### [DESCRIPTION OF THE TASK]
Beginning at the line containing "(crc16 [0x03, 0x04, d.1, d.2.1, d.2.2.1, d.2.2.2]).extractLsb' 0" in the material below and ending at the line containing "7, _ => exact h7.symm", return each line exactly and add nothing.
# # # # #
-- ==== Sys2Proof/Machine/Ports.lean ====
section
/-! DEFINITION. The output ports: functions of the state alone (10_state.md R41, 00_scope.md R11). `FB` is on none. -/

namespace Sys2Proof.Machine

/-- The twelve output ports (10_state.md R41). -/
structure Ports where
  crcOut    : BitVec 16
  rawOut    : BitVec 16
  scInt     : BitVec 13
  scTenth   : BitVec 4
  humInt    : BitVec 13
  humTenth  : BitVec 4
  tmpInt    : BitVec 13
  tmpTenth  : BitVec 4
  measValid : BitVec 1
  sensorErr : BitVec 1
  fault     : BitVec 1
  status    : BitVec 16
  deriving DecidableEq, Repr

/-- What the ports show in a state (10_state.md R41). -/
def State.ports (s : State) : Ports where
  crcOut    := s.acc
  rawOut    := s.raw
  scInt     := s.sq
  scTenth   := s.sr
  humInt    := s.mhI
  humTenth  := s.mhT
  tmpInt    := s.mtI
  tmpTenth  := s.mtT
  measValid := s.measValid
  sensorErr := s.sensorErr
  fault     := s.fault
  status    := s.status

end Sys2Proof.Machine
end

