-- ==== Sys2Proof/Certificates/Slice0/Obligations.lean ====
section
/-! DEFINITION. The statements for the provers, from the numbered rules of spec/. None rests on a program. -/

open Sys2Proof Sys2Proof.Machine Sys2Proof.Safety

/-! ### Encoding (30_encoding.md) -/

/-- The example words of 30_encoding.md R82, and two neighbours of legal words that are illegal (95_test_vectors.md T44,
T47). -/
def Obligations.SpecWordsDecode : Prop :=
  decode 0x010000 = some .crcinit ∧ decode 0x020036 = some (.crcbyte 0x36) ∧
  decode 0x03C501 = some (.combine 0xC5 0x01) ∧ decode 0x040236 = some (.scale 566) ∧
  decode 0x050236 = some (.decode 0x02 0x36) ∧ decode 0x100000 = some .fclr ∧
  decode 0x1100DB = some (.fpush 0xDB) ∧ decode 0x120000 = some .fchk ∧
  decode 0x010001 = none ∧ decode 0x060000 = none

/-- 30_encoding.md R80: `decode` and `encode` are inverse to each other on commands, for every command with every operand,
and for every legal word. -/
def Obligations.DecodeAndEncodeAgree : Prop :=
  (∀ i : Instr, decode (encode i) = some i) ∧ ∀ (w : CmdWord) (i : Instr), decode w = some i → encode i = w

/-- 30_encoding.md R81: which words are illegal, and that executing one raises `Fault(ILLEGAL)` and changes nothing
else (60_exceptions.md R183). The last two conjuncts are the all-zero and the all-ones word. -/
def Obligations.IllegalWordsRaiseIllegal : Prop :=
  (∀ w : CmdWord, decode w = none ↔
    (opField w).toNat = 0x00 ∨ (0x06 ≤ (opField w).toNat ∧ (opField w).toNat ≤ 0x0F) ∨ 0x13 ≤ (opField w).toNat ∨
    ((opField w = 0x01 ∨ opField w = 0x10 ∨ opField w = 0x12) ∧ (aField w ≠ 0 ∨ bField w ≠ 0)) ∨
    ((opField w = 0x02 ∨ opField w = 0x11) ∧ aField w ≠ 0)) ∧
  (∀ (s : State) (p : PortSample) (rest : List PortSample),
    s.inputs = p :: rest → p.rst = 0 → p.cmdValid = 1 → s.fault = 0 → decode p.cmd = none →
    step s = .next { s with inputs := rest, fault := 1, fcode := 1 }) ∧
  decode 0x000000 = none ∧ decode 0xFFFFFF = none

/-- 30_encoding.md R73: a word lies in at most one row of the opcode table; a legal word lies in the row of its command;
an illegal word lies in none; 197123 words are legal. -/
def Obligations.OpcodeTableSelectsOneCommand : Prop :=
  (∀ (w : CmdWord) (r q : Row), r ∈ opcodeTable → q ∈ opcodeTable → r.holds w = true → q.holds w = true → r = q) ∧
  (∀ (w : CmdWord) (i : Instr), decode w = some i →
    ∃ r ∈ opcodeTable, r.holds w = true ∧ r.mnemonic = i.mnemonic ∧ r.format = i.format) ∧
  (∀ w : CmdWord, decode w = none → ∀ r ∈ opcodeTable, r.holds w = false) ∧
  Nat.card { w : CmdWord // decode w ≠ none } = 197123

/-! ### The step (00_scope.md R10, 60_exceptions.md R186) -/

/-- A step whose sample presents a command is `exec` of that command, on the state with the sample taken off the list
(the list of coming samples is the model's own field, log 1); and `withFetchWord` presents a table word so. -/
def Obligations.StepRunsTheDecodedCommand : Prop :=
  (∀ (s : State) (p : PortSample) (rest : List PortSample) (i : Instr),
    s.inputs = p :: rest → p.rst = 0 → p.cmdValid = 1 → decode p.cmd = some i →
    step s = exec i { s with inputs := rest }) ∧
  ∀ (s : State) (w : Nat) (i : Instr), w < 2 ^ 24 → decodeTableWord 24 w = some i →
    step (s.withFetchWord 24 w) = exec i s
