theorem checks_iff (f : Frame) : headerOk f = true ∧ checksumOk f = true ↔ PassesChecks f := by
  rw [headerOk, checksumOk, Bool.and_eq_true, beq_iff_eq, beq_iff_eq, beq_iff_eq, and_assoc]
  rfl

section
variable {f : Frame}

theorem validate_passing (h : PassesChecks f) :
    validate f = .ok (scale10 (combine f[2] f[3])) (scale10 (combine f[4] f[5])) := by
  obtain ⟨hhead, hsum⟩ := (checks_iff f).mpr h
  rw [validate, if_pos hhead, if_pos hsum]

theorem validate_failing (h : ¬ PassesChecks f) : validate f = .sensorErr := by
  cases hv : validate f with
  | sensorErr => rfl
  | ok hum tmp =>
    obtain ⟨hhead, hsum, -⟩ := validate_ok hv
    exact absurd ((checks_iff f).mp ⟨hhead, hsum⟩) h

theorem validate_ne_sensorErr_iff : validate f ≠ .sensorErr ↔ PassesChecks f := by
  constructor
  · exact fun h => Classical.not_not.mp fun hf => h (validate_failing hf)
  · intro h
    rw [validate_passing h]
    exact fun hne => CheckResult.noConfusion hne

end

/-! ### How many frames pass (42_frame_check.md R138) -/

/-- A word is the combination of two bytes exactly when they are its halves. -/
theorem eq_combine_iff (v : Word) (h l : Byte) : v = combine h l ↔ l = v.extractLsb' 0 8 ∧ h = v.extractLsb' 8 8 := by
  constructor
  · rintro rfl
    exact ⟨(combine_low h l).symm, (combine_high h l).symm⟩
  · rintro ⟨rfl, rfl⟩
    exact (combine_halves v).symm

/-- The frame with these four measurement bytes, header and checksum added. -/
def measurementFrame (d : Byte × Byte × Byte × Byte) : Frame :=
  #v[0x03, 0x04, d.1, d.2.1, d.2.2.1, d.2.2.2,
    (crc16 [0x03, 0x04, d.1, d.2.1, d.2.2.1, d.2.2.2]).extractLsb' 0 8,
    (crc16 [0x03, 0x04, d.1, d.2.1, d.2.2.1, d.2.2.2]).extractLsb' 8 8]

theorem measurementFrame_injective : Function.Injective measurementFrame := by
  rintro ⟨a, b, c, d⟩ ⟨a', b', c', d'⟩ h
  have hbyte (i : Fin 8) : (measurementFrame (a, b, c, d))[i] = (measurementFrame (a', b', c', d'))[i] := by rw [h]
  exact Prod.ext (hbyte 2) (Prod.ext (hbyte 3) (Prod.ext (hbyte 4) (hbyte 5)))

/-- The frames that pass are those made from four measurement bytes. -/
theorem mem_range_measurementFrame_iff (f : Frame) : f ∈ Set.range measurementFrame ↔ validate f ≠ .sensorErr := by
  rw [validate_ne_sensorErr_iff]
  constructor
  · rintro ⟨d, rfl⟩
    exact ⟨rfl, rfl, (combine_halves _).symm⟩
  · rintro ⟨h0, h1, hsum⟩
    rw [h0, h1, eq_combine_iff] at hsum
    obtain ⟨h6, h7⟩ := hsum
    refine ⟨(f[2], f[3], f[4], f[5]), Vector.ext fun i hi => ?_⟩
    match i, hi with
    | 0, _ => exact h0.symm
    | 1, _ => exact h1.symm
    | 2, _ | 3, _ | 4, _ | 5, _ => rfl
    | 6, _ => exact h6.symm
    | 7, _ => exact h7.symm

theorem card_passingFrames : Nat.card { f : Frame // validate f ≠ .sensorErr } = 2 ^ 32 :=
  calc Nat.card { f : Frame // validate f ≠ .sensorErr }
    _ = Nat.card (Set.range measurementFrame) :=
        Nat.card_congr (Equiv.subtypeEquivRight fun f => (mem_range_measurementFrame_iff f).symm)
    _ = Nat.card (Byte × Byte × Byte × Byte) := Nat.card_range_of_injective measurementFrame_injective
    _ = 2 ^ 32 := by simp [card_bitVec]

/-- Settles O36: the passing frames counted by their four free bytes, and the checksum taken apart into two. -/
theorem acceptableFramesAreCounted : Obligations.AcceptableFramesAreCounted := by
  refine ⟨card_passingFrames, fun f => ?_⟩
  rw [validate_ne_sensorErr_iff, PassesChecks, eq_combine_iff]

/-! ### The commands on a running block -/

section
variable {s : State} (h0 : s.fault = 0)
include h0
# # # # #
### [TASK RESULT]
    (crc16 [0x03, 0x04, d.1, d.2.1, d.2.2.1, d.2.2.2]).extractLsb' 0 8,
    (crc16 [0x03, 0x04, d.1, d.2.1, d.2.2.1, d.2.2.2]).extractLsb' 8 8]

theorem measurementFrame_injective : Function.Injective measurementFrame := by
  rintro ⟨a, b, c, d⟩ ⟨a', b', c', d'⟩ h
  have hbyte (i : Fin 8) : (measurementFrame (a, b, c, d))[i] = (measurementFrame (a', b', c', d'))[i] := by rw [h]
  exact Prod.ext (hbyte 2) (Prod.ext (hbyte 3) (Prod.ext (hbyte 4) (hbyte 5)))

/-- The frames that pass are those made from four measurement bytes. -/
theorem mem_range_measurementFrame_iff (f : Frame) : f ∈ Set.range measurementFrame ↔ validate f ≠ .sensorErr := by
  rw [validate_ne_sensorErr_iff]
  constructor
  · rintro ⟨d, rfl⟩
    exact ⟨rfl, rfl, (combine_halves _).symm⟩
  · rintro ⟨h0, h1, hsum⟩
    rw [h0, h1, eq_combine_iff] at hsum
    obtain ⟨h6, h7⟩ := hsum
    refine ⟨(f[2], f[3], f[4], f[5]), Vector.ext fun i hi => ?_⟩
    match i, hi with
    | 0, _ => exact h0.symm
    | 1, _ => exact h1.symm
    | 2, _ | 3, _ | 4, _ | 5, _ => rfl
    | 6, _ => exact h6.symm
    | 7, _ => exact h7.symm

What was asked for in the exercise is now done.